Work instruction: Find all lines in the records that include the word "hkind", and copy them out.

Material for the task Start Marker

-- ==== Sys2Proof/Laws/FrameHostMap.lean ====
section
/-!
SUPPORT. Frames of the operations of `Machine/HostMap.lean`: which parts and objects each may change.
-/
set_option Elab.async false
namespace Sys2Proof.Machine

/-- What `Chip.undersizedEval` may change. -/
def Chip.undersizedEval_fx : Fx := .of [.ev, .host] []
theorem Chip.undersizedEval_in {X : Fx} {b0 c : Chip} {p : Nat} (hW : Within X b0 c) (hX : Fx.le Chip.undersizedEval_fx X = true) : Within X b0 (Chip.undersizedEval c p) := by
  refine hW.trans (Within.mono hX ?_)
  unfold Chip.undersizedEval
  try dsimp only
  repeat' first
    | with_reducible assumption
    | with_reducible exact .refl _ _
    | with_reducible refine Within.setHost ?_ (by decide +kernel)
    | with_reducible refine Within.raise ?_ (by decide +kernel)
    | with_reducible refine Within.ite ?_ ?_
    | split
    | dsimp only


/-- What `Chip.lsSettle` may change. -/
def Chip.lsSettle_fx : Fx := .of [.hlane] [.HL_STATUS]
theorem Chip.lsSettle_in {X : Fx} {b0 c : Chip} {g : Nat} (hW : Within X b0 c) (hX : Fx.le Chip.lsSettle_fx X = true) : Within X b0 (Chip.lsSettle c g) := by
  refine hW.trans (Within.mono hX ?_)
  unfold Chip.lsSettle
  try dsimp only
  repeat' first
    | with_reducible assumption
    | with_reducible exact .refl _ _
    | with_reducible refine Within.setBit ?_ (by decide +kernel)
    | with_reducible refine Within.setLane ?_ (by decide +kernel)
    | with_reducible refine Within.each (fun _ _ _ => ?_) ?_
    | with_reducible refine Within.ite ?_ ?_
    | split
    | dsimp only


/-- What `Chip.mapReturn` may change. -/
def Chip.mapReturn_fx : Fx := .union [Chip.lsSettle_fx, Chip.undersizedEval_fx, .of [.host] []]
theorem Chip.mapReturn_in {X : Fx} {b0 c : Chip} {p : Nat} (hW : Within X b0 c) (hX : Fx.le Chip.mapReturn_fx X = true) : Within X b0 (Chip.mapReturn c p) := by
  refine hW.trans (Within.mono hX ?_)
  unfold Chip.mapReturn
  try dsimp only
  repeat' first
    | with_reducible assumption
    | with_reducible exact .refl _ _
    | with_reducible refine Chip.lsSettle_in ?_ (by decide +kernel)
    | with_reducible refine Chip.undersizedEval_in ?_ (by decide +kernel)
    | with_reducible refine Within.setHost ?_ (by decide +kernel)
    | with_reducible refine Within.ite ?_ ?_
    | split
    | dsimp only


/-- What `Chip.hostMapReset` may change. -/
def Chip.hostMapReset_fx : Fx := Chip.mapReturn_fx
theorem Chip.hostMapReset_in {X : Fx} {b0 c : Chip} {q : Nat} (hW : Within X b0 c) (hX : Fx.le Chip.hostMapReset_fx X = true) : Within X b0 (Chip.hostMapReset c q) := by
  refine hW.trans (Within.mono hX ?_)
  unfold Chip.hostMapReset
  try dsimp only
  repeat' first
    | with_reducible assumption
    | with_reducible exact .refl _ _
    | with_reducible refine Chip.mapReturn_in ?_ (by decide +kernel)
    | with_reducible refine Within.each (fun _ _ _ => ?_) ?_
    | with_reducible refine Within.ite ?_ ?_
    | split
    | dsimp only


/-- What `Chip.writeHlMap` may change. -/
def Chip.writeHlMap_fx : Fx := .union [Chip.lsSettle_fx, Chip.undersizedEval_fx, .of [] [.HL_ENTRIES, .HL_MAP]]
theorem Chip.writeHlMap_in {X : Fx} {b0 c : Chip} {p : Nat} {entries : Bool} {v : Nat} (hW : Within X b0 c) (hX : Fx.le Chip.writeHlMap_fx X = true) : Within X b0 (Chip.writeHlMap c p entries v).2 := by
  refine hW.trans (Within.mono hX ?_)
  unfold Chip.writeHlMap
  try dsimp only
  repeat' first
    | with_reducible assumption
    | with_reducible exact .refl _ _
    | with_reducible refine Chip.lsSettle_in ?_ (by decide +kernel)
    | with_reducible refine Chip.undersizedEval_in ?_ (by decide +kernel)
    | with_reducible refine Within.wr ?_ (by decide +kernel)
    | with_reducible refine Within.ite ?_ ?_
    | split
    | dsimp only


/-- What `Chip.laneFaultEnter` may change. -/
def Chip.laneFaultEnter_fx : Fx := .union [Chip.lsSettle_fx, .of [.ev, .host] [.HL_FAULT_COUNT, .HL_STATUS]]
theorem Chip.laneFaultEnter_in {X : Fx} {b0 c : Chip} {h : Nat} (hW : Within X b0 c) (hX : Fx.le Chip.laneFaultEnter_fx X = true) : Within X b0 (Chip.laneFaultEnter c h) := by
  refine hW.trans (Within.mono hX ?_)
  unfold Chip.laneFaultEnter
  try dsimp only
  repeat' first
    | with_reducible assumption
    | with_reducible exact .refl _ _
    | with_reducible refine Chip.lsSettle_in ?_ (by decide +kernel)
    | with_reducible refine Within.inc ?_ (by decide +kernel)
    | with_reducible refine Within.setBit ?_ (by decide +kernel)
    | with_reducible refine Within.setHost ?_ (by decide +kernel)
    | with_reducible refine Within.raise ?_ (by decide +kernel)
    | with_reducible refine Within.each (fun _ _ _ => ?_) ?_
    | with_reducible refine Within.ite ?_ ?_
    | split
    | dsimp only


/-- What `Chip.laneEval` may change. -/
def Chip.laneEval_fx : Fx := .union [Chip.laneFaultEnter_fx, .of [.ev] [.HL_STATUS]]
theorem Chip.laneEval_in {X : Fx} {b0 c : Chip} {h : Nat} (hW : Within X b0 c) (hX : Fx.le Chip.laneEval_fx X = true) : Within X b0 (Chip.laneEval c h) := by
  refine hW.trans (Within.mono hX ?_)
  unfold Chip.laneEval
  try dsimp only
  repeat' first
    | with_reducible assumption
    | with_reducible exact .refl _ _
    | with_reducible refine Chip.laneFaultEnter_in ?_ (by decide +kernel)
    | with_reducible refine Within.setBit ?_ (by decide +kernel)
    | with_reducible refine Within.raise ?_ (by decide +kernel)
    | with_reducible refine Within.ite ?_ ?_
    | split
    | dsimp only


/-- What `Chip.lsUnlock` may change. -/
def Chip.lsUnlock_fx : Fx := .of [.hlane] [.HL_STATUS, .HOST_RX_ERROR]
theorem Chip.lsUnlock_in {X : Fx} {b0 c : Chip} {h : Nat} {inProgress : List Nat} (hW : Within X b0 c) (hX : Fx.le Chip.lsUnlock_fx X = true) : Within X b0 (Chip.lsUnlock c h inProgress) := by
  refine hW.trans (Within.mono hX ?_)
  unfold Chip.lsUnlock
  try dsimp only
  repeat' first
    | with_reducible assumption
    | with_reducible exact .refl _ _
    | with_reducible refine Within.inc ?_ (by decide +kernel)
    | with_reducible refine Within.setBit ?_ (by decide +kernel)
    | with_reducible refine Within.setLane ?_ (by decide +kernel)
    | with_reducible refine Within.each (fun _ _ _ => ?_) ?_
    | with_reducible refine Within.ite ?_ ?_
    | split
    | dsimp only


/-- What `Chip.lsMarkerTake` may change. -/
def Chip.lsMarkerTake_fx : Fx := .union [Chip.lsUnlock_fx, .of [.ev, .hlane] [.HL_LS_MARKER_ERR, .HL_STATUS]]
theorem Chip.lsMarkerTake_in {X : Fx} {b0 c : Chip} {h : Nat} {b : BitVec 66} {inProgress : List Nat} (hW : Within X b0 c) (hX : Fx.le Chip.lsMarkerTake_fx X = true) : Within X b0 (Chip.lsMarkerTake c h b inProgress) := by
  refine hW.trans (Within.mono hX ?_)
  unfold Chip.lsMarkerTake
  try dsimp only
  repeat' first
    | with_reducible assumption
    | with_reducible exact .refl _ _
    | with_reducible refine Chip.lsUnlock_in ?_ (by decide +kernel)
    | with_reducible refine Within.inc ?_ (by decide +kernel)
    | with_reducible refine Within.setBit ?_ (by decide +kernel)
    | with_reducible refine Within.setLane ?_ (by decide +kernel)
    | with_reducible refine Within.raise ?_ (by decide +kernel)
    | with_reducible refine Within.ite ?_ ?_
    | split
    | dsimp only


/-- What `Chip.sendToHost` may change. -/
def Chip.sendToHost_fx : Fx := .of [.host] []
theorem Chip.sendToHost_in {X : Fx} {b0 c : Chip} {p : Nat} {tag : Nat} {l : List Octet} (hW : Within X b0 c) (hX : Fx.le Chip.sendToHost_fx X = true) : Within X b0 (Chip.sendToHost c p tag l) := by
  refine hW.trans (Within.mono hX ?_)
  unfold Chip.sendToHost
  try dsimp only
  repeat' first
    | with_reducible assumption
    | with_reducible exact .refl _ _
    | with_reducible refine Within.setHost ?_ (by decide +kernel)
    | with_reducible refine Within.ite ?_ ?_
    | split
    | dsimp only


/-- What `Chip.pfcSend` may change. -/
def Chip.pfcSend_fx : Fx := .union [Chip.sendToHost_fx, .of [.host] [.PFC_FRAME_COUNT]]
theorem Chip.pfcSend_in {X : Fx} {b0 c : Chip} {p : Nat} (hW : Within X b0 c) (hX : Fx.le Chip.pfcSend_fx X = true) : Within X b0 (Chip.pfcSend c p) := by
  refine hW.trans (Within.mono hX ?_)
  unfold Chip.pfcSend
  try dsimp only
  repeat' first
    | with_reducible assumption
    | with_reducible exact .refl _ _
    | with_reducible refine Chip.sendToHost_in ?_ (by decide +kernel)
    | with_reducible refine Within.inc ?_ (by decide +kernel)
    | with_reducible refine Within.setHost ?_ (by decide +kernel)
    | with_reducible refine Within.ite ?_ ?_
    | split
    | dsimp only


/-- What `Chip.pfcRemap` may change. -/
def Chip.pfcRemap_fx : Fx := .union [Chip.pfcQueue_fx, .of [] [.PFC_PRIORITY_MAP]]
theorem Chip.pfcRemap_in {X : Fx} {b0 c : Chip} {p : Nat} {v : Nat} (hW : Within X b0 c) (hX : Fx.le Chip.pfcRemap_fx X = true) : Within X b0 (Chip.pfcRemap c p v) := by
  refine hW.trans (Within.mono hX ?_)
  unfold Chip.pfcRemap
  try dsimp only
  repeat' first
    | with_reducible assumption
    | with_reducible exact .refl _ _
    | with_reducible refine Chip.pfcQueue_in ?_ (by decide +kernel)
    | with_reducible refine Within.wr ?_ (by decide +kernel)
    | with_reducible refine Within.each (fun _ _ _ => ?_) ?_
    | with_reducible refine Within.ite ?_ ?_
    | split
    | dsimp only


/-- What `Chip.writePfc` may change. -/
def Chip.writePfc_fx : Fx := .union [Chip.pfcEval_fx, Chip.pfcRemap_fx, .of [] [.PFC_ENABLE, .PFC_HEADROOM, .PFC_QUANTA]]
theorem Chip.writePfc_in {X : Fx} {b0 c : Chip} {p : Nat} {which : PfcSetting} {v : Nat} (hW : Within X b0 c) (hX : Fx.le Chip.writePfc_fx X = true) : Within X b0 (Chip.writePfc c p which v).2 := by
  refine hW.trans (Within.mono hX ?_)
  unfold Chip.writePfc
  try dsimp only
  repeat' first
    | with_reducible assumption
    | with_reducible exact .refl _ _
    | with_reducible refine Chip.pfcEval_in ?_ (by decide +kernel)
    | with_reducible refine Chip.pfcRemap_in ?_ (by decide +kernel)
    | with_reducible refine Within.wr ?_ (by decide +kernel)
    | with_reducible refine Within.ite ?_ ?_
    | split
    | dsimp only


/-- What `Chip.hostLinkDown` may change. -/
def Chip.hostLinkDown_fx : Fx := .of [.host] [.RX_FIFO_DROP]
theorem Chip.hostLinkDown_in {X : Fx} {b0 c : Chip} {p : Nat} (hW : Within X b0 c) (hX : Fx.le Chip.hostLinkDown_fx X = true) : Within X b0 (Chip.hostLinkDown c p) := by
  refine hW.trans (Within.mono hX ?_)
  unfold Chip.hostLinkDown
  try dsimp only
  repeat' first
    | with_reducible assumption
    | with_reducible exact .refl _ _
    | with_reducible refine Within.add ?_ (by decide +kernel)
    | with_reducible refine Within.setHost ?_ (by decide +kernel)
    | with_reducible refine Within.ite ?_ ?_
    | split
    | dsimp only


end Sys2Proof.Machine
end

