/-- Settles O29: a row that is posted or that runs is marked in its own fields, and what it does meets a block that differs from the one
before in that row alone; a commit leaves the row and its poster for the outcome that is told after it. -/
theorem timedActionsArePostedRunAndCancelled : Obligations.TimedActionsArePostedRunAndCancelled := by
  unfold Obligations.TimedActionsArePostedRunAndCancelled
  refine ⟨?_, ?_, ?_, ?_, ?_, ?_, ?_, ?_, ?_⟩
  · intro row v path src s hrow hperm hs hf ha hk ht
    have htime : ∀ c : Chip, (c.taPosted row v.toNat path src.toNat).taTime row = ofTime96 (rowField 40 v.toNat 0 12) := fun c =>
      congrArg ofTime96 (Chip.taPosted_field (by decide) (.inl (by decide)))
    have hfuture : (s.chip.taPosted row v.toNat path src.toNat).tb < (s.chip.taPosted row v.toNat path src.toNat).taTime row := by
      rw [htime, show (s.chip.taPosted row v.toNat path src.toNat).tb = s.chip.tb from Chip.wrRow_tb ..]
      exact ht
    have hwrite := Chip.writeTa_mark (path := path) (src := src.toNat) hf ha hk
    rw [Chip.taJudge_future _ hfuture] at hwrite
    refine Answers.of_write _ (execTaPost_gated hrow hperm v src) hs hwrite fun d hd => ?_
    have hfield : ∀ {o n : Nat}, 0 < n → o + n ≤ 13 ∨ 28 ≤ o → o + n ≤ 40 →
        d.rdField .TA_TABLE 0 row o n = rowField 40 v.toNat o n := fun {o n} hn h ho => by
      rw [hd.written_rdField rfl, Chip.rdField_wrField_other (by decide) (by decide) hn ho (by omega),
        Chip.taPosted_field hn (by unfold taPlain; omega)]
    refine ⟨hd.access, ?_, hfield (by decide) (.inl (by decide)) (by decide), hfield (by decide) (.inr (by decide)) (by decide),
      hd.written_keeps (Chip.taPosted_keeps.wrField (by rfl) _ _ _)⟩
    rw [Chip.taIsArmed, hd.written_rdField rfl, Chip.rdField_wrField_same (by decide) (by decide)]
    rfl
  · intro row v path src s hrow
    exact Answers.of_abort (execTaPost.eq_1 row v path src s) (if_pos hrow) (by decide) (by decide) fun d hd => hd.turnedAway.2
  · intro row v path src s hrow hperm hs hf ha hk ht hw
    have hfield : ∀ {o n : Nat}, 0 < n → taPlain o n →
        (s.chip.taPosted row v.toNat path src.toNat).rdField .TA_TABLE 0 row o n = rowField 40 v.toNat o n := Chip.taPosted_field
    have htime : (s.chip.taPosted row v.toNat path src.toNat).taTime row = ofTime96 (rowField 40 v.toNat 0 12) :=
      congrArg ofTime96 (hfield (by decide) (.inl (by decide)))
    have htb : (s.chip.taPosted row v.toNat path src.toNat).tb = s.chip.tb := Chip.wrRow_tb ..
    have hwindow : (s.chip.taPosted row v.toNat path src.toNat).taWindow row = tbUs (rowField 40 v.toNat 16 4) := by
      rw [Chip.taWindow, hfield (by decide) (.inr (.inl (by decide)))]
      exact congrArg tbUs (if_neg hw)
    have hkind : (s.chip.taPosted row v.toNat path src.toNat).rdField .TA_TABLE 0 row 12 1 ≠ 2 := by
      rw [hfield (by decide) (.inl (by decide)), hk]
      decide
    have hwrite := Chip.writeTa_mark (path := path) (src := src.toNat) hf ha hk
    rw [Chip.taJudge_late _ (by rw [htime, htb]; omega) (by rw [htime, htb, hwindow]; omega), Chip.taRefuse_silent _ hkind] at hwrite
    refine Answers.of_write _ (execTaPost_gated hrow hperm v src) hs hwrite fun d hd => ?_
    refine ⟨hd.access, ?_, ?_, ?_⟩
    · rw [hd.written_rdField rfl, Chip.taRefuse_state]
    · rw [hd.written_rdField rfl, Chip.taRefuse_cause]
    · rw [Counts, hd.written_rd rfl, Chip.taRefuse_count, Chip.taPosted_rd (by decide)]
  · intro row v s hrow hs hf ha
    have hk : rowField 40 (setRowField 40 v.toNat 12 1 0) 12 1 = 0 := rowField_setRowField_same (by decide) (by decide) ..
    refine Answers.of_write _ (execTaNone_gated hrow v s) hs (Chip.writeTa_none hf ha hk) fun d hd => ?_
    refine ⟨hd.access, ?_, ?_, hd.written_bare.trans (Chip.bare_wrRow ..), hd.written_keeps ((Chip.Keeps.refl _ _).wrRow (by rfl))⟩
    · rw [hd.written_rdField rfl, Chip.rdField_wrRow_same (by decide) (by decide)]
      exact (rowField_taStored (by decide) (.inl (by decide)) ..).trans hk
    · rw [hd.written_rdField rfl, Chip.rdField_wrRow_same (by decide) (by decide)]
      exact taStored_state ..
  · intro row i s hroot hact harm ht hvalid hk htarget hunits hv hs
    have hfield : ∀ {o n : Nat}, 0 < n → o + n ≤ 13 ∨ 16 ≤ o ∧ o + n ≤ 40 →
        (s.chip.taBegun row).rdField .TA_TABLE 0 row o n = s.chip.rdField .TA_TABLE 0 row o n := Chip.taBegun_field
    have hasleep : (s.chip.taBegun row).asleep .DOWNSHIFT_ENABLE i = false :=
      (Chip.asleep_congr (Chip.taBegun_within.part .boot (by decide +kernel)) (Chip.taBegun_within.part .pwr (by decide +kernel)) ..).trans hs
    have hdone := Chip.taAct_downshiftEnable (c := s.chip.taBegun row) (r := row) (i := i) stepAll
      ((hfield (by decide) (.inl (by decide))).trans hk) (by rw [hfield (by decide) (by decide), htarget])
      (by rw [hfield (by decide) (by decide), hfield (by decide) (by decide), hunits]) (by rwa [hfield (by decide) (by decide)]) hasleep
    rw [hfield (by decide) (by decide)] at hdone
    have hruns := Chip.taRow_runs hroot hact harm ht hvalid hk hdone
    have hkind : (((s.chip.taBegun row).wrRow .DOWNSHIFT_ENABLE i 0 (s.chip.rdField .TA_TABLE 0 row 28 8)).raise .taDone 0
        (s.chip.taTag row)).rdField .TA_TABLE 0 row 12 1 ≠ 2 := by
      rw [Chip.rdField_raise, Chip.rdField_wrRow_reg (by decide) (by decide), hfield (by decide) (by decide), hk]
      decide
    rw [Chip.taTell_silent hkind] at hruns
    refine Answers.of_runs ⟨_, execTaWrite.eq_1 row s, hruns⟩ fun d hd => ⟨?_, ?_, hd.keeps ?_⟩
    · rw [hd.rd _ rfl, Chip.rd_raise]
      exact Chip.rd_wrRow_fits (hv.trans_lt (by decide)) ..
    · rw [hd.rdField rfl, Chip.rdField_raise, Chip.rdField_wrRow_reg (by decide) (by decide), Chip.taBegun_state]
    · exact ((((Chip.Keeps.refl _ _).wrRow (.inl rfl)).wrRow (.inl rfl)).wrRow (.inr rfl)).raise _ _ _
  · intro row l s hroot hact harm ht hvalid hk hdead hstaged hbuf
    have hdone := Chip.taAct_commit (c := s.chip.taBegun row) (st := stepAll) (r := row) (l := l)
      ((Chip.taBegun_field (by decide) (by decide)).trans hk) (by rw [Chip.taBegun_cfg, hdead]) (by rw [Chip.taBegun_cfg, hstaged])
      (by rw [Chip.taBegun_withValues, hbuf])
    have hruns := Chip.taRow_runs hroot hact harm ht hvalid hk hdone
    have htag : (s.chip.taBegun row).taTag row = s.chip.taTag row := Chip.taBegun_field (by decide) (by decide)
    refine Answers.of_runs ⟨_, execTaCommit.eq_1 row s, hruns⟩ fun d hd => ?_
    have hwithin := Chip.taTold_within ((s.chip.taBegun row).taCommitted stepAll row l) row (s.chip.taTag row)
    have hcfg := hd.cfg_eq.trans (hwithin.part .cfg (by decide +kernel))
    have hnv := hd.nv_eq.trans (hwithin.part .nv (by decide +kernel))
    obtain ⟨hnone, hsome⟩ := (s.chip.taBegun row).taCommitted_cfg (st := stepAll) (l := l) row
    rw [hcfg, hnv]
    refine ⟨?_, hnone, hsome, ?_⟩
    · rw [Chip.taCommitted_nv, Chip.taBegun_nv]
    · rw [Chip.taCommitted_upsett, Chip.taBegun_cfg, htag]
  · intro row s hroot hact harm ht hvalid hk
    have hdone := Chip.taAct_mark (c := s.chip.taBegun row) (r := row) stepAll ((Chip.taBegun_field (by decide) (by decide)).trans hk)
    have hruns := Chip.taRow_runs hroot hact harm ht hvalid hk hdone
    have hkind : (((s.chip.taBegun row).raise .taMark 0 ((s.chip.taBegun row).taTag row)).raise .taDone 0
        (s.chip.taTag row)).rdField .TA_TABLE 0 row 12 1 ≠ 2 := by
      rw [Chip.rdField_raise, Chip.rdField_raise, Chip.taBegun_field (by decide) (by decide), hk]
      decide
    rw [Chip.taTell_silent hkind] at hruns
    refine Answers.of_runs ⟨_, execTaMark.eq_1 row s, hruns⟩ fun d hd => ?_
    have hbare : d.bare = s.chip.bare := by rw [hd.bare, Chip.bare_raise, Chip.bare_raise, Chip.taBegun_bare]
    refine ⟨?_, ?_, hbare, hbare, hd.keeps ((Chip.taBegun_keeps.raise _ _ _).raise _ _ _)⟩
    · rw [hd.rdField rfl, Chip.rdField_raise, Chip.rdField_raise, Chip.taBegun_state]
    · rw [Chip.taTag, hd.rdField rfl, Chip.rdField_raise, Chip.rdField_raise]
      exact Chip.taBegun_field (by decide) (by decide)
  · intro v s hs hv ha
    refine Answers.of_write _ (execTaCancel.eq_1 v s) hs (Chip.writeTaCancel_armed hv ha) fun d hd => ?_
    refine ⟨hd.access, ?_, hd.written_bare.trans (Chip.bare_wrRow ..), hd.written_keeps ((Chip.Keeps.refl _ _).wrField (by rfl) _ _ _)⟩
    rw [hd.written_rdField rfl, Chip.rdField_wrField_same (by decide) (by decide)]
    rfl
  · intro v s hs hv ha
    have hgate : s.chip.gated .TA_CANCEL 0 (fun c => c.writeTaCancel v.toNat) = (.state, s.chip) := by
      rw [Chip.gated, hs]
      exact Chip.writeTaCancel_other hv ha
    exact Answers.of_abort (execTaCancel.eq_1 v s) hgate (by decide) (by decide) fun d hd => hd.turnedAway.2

Material for the task End Marker

Answer to the problem:
    have hkind : (s.chip.taPosted row v.toNat path src.toNat).rdField .TA_TABLE 0 row 12 1 ≠ 2 := by
    rw [Chip.taJudge_late _ (by rw [htime, htb]; omega) (by rw [htime, htb, hwindow]; omega), Chip.taRefuse_silent _ hkind] at hwrite
    have hkind : (((s.chip.taBegun row).wrRow .DOWNSHIFT_ENABLE i 0 (s.chip.rdField .TA_TABLE 0 row 28 8)).raise .taDone 0
    rw [Chip.taTell_silent hkind] at hruns
    have hkind : (((s.chip.taBegun row).raise .taMark 0 ((s.chip.taBegun row).taTag row)).raise .taDone 0
    rw [Chip.taTell_silent hkind] at hruns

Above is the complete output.